TASK TO CARRY OUT
Please transcribe exactly, and only, the lines of the data below between the line holding "least 1,000 ns" and the line holding "late := bit", inclusive.

Collected data entries
== Segment start ==
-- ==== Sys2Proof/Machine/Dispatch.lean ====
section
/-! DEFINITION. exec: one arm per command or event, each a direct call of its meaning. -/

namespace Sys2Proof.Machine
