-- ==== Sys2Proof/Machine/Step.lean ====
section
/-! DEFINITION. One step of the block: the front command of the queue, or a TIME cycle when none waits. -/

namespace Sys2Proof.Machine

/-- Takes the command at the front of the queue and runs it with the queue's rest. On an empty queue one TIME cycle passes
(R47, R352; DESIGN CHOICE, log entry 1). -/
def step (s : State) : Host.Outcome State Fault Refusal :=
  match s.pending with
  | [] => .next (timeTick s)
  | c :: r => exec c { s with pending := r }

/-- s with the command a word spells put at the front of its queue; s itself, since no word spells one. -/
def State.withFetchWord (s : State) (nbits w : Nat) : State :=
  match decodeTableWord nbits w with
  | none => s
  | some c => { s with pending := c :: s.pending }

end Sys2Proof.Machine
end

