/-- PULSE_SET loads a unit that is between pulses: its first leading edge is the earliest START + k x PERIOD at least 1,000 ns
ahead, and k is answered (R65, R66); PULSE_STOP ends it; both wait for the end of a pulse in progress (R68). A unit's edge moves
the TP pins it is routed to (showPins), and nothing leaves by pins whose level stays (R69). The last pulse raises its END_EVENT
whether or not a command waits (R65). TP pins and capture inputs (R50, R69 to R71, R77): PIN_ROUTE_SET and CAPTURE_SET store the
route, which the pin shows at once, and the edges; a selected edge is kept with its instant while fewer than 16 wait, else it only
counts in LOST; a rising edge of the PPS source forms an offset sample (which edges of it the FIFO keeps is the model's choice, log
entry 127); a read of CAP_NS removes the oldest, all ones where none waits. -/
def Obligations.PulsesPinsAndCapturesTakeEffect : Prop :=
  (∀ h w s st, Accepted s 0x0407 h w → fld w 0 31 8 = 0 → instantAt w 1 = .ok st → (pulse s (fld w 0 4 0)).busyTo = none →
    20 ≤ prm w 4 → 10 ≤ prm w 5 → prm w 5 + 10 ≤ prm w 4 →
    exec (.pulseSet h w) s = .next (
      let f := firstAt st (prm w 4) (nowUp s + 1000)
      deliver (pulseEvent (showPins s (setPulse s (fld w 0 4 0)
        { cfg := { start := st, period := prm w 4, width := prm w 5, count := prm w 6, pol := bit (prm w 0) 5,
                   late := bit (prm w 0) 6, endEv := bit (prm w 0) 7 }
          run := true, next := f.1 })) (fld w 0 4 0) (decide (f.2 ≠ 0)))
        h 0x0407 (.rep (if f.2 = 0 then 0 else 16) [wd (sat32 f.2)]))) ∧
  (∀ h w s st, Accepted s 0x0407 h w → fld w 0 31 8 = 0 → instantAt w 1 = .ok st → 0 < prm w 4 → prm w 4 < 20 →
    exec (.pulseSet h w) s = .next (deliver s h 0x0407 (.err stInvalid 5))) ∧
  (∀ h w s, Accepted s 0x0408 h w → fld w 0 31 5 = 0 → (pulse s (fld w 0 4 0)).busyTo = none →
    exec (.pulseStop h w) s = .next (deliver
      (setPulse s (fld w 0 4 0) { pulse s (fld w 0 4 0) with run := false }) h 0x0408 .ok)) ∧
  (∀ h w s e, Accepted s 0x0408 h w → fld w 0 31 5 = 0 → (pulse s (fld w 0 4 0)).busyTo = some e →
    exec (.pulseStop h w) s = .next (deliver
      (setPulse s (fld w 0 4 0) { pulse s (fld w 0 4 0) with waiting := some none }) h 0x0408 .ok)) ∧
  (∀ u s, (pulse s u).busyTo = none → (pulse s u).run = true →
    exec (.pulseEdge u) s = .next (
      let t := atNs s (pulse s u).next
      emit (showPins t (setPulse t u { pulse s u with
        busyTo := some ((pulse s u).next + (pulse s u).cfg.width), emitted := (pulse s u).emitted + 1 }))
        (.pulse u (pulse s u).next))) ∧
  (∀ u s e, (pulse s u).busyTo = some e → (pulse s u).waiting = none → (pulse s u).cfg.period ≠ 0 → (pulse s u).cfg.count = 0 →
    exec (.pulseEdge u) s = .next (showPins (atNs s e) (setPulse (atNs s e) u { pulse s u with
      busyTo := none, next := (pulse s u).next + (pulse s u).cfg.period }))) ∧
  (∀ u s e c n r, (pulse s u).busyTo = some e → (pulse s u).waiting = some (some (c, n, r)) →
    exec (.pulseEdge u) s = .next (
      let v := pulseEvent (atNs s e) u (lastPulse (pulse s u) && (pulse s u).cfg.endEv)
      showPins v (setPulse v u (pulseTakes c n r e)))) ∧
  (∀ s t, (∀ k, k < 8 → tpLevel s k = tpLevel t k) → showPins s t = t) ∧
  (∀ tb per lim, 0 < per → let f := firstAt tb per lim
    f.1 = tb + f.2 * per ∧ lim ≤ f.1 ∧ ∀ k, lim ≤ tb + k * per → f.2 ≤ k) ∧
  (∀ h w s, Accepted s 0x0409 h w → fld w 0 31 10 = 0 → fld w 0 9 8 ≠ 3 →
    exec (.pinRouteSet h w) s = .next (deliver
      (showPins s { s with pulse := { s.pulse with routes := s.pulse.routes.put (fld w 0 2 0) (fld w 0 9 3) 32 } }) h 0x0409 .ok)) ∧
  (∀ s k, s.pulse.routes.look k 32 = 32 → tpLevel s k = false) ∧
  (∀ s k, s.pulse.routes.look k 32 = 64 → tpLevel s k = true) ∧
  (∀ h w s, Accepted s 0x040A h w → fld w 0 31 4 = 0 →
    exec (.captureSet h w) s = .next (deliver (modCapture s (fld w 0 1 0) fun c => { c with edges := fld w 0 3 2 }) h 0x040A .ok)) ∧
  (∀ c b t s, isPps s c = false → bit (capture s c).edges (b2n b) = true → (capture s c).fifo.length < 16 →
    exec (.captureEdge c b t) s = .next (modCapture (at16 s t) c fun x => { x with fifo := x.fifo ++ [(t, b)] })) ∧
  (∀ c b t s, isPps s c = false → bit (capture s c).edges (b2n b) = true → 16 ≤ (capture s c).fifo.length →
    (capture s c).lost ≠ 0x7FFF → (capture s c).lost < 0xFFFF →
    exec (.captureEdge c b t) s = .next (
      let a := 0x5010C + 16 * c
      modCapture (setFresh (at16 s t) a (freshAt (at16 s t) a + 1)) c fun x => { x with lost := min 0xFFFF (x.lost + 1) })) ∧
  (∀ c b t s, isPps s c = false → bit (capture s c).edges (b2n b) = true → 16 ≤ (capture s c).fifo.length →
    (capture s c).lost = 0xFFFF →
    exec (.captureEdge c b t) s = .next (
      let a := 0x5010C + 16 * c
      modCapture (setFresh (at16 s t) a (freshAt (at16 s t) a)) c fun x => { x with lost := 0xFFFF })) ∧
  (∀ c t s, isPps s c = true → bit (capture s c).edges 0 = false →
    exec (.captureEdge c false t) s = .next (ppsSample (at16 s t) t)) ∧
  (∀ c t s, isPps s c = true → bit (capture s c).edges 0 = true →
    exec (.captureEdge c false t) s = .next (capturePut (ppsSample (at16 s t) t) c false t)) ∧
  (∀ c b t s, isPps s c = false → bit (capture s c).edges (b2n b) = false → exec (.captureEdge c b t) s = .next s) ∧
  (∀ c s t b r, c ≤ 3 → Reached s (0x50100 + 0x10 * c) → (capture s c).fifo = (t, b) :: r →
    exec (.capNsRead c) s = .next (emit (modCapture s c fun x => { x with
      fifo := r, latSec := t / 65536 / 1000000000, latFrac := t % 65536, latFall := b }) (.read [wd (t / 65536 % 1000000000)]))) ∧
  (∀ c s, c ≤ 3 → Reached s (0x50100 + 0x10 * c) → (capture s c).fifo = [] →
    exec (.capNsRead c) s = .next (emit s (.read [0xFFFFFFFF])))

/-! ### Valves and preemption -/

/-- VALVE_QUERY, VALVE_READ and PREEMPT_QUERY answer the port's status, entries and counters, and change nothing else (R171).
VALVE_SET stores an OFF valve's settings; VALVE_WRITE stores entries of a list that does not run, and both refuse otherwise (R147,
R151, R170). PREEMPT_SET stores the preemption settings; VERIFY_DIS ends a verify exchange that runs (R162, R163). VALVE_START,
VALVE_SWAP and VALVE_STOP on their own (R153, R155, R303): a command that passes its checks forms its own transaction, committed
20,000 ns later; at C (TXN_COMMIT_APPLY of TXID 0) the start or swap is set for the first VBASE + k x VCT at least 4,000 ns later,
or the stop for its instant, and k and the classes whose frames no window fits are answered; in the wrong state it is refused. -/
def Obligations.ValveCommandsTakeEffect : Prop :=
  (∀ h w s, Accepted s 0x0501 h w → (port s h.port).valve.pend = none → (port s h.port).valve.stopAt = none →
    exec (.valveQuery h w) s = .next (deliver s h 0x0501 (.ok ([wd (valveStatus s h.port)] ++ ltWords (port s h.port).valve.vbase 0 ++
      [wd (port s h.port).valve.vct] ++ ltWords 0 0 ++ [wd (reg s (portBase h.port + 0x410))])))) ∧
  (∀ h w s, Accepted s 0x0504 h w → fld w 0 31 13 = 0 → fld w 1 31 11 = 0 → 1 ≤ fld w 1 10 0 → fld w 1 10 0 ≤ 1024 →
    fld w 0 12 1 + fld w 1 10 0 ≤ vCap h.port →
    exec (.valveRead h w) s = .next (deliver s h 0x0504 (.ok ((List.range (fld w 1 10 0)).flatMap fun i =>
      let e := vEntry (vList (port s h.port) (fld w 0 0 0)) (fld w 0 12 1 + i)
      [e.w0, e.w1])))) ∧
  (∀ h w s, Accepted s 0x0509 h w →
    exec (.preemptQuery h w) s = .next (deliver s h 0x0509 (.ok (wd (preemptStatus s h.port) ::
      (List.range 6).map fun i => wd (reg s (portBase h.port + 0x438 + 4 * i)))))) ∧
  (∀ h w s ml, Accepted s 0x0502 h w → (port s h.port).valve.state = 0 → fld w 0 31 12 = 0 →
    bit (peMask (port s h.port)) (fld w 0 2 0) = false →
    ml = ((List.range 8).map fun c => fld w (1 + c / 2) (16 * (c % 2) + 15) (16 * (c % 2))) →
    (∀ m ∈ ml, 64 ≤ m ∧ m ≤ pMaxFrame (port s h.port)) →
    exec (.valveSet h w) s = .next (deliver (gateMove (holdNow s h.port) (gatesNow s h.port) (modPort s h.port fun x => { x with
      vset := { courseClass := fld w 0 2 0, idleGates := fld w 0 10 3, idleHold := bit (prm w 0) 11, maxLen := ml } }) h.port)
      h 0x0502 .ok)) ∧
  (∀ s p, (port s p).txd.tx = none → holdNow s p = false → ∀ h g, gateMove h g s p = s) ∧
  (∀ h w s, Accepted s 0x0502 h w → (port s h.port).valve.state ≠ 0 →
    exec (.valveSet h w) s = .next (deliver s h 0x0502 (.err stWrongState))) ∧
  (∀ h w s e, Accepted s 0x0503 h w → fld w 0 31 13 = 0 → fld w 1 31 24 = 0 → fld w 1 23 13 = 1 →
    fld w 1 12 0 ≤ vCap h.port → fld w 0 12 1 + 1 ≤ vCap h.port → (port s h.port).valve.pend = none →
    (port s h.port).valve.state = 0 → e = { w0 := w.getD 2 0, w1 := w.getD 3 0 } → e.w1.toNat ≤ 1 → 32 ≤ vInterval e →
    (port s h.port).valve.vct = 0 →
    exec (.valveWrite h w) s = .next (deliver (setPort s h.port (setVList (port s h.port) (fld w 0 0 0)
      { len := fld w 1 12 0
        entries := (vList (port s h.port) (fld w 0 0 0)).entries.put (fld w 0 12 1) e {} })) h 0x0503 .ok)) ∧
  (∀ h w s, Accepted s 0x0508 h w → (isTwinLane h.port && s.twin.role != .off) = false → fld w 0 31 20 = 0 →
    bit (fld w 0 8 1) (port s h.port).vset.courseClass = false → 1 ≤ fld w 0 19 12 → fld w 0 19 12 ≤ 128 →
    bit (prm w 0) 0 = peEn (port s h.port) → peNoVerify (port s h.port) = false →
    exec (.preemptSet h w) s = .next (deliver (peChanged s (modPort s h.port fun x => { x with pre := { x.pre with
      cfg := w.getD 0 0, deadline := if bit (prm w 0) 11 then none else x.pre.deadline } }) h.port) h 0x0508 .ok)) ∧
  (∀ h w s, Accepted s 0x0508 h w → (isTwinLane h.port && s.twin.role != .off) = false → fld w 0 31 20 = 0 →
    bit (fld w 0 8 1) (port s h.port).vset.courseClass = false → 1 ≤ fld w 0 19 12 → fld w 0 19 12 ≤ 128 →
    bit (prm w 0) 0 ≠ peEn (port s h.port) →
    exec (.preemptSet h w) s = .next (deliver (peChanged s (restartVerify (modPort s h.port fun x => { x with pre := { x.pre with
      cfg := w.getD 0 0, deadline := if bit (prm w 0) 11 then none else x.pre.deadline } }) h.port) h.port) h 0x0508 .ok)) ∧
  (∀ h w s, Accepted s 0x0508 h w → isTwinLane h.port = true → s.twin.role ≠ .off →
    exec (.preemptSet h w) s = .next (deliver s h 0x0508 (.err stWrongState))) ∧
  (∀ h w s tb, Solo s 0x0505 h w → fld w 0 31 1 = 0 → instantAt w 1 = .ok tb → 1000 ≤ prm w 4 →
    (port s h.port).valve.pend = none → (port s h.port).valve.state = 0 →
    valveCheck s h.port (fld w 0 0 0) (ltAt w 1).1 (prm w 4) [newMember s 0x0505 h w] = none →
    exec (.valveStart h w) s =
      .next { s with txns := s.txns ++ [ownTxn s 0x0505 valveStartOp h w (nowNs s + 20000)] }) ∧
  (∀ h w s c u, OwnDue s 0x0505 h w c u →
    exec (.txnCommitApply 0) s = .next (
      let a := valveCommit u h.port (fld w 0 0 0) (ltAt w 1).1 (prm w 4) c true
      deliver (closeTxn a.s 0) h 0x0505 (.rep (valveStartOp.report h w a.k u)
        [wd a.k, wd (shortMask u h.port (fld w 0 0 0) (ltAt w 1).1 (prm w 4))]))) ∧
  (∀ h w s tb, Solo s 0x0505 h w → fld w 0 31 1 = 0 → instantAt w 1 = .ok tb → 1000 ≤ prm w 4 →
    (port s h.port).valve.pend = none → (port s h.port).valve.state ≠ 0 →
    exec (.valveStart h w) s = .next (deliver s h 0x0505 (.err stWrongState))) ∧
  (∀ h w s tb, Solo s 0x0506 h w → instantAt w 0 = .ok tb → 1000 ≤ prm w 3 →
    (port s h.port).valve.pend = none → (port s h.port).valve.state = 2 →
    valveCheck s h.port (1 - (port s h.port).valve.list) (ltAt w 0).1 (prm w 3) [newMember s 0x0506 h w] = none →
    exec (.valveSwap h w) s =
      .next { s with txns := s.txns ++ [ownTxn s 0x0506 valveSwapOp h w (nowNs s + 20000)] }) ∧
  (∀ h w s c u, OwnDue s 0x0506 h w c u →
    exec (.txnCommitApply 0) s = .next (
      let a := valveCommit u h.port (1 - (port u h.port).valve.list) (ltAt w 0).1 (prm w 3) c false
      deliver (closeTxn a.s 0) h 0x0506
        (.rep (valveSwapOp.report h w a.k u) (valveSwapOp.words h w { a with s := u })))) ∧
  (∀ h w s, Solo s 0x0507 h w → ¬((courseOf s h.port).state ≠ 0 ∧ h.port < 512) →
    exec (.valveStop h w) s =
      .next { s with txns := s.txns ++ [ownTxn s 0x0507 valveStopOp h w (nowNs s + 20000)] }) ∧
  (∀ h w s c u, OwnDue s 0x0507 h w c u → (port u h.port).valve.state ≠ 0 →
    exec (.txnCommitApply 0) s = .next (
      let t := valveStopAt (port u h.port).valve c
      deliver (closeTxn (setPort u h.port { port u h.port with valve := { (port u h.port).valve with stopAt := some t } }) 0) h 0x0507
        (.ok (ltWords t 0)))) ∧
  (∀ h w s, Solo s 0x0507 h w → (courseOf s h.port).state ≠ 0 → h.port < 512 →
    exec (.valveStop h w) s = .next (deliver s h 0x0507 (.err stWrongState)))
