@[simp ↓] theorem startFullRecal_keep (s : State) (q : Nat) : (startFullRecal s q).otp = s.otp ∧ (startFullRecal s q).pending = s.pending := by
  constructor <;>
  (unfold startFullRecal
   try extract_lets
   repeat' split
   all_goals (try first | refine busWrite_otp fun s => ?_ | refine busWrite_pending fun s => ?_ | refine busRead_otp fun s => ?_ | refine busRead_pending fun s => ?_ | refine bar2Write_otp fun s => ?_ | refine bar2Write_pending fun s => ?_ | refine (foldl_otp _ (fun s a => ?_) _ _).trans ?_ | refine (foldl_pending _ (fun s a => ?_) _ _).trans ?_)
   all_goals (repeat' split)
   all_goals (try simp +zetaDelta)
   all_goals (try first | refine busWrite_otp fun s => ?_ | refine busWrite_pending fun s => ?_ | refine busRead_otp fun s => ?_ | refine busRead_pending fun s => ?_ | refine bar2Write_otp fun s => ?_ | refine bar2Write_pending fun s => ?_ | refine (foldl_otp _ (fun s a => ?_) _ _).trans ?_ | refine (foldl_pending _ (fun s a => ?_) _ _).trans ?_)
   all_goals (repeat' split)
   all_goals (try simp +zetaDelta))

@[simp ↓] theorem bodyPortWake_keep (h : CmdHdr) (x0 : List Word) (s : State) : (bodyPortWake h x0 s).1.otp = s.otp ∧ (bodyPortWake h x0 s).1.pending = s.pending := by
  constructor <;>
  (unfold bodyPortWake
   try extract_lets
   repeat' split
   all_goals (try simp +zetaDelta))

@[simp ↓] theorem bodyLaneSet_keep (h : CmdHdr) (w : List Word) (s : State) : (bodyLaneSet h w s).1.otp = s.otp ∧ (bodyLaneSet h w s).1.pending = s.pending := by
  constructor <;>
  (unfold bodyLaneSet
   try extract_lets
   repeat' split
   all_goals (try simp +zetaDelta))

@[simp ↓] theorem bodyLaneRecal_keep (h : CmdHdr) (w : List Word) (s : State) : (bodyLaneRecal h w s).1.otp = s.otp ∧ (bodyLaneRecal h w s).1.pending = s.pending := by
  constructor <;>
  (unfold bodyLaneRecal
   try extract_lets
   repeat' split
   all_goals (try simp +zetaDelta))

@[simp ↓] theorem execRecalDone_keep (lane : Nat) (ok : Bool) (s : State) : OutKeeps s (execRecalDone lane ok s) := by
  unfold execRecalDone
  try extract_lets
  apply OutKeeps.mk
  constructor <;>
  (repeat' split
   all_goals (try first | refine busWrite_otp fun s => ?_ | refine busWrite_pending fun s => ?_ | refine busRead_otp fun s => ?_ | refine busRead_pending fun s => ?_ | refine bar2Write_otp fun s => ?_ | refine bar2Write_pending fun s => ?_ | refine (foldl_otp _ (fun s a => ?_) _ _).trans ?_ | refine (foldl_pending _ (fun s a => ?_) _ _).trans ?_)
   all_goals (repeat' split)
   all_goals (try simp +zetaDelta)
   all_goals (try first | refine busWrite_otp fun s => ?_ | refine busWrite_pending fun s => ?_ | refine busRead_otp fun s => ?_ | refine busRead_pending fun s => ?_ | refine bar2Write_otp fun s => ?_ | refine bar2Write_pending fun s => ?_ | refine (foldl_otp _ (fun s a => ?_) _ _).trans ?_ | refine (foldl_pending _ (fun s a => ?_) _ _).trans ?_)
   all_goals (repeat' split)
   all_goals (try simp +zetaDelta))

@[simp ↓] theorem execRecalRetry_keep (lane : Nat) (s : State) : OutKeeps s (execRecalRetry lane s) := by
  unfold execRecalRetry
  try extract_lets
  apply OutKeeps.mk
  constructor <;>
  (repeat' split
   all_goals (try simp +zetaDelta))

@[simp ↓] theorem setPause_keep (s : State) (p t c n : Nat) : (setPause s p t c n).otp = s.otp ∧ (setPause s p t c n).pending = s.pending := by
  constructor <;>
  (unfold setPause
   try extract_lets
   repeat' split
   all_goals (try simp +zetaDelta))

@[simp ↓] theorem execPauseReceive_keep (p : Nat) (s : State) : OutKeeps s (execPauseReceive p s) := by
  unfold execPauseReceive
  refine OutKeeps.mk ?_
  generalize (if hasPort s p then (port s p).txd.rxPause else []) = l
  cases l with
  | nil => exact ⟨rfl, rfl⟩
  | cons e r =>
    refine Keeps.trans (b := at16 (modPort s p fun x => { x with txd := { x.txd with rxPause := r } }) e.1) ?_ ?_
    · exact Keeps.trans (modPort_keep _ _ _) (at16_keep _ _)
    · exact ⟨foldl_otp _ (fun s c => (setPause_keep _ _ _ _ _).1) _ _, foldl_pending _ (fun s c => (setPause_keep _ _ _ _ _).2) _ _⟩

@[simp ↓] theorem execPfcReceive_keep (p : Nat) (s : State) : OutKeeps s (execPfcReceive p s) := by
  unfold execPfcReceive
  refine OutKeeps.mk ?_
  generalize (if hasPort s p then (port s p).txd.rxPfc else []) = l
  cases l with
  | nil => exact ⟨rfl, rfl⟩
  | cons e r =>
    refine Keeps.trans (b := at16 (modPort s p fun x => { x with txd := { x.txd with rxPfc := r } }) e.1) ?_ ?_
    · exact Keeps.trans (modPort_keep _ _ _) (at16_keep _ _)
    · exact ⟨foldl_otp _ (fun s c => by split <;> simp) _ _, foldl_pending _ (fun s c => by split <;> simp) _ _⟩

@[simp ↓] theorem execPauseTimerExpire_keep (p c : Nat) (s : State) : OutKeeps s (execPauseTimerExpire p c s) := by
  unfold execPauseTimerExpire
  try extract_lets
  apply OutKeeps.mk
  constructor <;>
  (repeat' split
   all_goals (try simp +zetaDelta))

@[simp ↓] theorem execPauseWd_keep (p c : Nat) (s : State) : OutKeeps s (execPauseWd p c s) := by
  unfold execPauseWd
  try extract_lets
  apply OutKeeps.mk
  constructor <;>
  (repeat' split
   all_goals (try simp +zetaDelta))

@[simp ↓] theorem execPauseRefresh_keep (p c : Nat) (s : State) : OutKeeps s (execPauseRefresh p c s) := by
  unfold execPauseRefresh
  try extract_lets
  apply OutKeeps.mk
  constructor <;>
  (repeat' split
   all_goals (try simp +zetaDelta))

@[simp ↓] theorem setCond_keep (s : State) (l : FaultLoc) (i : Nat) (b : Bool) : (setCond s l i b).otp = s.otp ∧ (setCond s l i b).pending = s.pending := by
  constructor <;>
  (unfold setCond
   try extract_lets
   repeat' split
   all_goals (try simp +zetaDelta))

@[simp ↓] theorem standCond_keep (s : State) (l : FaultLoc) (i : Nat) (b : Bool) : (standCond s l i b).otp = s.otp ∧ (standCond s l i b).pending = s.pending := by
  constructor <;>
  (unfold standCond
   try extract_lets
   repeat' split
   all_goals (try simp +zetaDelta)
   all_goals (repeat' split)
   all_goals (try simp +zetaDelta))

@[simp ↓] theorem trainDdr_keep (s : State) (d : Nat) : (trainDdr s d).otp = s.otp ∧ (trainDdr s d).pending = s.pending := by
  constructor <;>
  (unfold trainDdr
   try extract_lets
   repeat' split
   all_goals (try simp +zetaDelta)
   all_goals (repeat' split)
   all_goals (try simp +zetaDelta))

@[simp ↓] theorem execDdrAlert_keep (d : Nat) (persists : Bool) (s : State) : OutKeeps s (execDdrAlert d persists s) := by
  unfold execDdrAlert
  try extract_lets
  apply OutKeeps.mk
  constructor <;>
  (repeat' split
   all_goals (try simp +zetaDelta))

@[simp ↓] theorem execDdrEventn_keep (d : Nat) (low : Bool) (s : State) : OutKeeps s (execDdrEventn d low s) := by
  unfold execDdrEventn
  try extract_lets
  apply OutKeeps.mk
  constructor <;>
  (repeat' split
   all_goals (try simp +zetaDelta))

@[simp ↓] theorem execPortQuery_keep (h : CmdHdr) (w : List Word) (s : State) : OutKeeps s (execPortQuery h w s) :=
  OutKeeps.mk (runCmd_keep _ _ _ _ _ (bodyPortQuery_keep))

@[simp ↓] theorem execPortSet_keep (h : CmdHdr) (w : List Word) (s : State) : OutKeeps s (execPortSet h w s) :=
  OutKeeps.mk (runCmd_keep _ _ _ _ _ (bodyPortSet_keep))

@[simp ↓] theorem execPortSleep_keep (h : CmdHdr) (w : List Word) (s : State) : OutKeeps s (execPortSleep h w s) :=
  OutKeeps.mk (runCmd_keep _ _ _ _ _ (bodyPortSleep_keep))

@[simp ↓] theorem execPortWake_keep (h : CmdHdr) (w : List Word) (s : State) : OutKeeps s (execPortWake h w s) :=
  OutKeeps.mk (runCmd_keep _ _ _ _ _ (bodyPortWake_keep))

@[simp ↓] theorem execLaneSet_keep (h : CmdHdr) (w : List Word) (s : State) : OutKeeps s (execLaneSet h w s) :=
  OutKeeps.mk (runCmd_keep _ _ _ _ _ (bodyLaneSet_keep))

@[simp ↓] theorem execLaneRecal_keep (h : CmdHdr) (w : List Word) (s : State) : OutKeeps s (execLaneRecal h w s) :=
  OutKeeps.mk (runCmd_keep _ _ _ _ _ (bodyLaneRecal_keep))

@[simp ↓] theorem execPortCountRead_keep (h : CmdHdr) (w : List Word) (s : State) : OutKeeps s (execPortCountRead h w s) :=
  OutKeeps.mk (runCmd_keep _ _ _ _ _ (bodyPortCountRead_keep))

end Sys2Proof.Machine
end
== Segment end ==
OUTPUT
/-- PULSE_SET loads a unit that is between pulses: its first leading edge is the earliest START + k x PERIOD at least 1,000 ns
ahead, and k is answered (R65, R66); PULSE_STOP ends it; both wait for the end of a pulse in progress (R68). A unit's edge moves
the TP pins it is routed to (showPins), and nothing leaves by pins whose level stays (R69). The last pulse raises its END_EVENT
whether or not a command waits (R65). TP pins and capture inputs (R50, R69 to R71, R77): PIN_ROUTE_SET and CAPTURE_SET store the
route, which the pin shows at once, and the edges; a selected edge is kept with its instant while fewer than 16 wait, else it only
counts in LOST; a rising edge of the PPS source forms an offset sample (which edges of it the FIFO keeps is the model's choice, log
entry 127); a read of CAP_NS removes the oldest, all ones where none waits. -/
def Obligations.PulsesPinsAndCapturesTakeEffect : Prop :=
  (∀ h w s st, Accepted s 0x0407 h w → fld w 0 31 8 = 0 → instantAt w 1 = .ok st → (pulse s (fld w 0 4 0)).busyTo = none →
    20 ≤ prm w 4 → 10 ≤ prm w 5 → prm w 5 + 10 ≤ prm w 4 →
    exec (.pulseSet h w) s = .next (
      let f := firstAt st (prm w 4) (nowUp s + 1000)
      deliver (pulseEvent (showPins s (setPulse s (fld w 0 4 0)
        { cfg := { start := st, period := prm w 4, width := prm w 5, count := prm w 6, pol := bit (prm w 0) 5,
                   late := bit (prm w 0) 6, endEv := bit (prm w 0) 7 }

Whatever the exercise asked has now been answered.